YOUR INSTRUCTIONS: Below are lines of data, and only some are wanted. Please repeat exactly those from the line that has "def Context.alCmd (x" through the line that has "def State.alFault (s".

━━━ DATA SHOWN

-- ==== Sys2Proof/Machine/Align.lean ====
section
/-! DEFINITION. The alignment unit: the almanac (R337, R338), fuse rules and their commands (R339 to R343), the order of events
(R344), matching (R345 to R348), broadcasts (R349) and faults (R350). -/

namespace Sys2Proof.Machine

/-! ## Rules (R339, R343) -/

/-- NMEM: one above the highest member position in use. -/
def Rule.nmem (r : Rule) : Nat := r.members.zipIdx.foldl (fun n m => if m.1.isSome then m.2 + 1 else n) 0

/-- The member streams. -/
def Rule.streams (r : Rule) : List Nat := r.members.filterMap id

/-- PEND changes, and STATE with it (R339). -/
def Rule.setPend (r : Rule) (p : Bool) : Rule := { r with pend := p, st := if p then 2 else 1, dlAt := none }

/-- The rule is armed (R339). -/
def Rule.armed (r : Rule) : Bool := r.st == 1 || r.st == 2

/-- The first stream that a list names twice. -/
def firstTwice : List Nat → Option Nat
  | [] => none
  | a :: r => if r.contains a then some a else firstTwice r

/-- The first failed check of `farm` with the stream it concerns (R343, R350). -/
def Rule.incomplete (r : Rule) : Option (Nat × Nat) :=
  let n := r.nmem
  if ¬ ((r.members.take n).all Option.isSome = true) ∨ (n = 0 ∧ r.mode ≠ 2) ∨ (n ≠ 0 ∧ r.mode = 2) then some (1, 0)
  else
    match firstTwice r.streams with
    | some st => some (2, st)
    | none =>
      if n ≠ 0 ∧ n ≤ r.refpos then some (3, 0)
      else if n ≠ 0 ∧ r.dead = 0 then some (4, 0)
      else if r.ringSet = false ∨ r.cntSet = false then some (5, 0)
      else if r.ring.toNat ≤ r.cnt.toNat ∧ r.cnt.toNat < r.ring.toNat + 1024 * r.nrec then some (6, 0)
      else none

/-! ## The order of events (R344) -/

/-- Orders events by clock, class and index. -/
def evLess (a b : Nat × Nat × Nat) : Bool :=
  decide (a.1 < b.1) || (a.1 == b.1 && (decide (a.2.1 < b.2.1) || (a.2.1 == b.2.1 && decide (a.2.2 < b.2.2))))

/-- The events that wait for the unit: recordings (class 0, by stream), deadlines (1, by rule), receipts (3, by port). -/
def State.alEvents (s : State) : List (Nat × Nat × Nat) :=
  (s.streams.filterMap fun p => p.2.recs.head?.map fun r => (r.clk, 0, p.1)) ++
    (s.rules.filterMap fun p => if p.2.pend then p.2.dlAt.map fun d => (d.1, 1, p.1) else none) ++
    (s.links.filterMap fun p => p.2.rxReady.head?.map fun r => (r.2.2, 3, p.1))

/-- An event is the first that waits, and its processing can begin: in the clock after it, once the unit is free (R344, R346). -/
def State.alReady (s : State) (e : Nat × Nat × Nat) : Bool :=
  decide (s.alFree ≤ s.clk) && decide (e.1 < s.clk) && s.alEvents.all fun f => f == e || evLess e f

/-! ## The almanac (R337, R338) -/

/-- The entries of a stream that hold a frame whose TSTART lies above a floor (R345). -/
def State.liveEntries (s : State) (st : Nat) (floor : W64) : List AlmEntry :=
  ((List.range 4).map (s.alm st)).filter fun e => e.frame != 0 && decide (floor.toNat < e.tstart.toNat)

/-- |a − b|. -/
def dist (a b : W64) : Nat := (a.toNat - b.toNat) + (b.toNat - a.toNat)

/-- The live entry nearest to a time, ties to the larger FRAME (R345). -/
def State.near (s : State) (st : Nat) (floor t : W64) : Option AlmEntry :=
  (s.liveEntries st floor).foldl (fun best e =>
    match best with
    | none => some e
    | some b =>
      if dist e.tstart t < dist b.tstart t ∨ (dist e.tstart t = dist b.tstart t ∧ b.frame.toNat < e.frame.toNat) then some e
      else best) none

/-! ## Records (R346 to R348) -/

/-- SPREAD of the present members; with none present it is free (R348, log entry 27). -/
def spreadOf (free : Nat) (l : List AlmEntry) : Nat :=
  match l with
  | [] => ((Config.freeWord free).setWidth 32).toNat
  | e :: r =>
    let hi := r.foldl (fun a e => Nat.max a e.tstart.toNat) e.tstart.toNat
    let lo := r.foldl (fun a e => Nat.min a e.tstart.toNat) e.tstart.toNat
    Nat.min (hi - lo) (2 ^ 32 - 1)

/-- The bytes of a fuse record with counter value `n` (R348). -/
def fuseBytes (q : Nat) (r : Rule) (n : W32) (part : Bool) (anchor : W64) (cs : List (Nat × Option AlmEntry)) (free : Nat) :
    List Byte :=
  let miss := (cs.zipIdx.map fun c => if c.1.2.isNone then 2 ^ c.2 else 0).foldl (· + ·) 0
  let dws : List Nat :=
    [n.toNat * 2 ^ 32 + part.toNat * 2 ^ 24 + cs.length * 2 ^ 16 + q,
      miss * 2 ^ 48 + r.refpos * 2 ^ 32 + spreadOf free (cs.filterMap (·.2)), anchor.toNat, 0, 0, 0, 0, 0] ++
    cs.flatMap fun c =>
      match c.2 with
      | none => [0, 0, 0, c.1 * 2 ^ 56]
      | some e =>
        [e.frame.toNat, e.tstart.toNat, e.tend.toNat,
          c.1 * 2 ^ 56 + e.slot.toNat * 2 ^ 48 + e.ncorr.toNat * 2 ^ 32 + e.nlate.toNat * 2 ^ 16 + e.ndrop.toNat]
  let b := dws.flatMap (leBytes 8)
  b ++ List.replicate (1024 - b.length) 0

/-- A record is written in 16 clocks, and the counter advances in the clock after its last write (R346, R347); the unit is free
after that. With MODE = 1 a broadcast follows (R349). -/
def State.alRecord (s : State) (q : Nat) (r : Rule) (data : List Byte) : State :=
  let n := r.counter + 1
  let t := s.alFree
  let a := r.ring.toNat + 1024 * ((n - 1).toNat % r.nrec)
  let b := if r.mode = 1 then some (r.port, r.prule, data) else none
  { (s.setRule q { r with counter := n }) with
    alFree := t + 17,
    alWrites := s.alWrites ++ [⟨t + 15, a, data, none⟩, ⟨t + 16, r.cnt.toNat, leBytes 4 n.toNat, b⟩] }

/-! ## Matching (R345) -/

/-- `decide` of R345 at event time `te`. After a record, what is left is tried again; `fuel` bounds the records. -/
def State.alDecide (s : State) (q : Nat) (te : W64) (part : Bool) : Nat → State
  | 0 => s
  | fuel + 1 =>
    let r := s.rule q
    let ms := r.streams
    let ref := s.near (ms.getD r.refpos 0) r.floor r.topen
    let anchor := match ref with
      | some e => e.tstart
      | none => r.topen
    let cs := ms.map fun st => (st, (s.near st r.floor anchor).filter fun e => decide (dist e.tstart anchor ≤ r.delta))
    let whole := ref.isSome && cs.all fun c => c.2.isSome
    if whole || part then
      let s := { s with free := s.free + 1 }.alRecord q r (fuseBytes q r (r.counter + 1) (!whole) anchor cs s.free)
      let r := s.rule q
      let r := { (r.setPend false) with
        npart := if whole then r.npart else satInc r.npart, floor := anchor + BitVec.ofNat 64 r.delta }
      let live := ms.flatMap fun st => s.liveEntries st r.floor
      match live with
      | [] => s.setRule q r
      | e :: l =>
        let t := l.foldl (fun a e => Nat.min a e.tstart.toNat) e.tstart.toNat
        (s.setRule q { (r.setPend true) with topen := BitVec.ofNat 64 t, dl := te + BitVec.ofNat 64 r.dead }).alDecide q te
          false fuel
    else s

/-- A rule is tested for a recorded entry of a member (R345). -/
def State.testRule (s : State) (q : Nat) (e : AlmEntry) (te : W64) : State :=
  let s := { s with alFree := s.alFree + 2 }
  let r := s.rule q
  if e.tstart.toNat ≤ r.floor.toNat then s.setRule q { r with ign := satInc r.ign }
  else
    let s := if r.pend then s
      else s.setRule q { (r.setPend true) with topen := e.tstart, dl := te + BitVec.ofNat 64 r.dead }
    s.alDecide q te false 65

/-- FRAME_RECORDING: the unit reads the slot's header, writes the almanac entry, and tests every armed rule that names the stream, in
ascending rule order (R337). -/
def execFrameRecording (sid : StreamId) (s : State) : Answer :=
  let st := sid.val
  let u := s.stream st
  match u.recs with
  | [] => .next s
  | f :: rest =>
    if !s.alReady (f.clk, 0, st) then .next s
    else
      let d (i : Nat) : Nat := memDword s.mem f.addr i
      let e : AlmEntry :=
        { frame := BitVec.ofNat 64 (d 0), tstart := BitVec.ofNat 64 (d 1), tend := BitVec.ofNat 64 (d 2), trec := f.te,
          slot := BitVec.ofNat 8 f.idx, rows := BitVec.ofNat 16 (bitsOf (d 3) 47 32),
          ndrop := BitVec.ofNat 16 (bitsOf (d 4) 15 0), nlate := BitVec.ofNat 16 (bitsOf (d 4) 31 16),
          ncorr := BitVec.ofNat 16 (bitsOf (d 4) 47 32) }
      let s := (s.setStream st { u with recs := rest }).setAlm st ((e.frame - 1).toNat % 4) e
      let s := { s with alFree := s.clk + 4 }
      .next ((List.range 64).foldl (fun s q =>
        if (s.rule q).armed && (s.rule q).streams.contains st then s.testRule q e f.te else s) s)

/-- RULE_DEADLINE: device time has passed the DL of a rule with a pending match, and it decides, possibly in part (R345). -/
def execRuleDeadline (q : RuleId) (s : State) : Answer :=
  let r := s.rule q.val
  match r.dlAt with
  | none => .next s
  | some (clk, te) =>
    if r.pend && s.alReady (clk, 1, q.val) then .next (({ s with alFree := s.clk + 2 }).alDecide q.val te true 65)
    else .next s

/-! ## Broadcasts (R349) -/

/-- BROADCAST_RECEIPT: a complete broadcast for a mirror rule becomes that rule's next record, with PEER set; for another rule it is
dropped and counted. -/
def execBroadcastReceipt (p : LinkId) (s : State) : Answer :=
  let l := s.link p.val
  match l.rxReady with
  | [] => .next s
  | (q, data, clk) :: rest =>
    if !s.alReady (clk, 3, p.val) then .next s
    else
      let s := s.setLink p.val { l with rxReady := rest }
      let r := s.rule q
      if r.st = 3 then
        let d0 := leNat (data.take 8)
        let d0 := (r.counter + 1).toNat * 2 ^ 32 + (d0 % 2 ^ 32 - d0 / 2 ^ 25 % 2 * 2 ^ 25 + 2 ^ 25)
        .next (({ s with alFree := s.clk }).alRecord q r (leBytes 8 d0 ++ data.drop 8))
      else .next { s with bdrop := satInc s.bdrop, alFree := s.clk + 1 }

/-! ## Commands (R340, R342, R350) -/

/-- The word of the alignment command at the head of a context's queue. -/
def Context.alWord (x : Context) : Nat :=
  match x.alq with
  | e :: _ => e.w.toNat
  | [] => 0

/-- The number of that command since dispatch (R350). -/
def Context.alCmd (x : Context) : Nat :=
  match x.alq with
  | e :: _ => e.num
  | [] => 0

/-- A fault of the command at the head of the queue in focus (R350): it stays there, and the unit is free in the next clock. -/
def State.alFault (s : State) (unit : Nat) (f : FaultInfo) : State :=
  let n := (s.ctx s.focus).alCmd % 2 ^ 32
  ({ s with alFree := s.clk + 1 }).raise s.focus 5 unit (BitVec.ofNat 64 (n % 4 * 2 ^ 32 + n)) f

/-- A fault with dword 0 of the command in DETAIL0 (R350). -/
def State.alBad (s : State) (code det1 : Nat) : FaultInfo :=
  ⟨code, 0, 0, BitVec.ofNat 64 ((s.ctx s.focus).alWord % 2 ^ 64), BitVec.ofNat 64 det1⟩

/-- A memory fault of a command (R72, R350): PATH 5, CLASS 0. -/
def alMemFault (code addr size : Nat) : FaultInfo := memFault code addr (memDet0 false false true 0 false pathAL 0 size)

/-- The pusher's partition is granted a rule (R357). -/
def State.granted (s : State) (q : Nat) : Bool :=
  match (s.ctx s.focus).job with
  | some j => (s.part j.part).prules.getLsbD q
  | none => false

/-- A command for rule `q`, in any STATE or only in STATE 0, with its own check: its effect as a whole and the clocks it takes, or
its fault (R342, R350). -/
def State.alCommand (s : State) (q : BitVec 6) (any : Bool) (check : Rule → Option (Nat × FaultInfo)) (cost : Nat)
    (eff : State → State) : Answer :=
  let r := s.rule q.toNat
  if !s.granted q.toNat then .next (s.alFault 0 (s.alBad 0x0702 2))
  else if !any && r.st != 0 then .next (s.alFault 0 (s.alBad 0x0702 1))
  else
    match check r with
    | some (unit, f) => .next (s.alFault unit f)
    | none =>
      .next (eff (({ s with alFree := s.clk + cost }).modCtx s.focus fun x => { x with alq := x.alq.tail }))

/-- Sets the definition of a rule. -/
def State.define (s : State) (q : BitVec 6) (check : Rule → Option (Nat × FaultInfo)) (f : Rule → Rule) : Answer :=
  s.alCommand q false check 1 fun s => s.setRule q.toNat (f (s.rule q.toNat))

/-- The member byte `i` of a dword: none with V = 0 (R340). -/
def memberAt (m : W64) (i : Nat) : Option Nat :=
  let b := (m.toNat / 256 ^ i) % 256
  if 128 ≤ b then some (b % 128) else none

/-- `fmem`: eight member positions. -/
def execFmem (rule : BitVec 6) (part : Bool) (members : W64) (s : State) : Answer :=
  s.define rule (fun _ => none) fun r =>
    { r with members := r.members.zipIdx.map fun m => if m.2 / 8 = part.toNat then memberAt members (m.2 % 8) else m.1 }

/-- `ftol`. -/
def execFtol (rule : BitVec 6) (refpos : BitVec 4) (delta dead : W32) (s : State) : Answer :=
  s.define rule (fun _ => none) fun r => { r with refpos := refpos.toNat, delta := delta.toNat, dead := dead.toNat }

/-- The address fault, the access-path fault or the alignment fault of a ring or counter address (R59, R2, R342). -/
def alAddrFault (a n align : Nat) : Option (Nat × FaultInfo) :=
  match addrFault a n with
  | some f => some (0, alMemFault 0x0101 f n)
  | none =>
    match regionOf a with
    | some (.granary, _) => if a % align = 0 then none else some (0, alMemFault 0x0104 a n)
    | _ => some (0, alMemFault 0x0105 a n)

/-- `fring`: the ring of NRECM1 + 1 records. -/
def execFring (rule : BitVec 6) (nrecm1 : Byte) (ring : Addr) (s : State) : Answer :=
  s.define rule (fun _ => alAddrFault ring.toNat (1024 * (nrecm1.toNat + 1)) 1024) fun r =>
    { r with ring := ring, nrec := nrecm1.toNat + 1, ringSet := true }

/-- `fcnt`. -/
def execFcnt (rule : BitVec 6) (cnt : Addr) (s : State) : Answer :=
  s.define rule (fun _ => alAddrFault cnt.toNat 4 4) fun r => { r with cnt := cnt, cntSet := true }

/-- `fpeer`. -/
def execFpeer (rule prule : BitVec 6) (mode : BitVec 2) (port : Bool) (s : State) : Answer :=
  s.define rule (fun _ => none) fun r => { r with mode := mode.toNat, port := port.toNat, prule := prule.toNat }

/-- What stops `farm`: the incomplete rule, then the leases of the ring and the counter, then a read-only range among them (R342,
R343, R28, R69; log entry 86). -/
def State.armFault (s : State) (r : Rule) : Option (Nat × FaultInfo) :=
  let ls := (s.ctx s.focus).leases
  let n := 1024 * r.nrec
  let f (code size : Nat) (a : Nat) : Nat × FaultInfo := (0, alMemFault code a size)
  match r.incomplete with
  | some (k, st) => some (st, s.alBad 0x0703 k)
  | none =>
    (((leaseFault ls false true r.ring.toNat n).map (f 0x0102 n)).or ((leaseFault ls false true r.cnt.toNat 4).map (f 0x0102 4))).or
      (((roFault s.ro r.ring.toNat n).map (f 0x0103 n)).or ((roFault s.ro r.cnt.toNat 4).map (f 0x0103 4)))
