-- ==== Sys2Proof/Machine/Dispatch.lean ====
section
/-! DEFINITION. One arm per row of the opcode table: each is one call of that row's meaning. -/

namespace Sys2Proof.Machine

━━━━━━

YOUR RESPONSE:
def Context.alCmd (x : Context) : Nat :=
  match x.alq with
  | e :: _ => e.num
  | [] => 0

/-- A fault of the command at the head of the queue in focus (R350): it stays there, and the unit is free in the next clock. -/
def State.alFault (s : State) (unit : Nat) (f : FaultInfo) : State :=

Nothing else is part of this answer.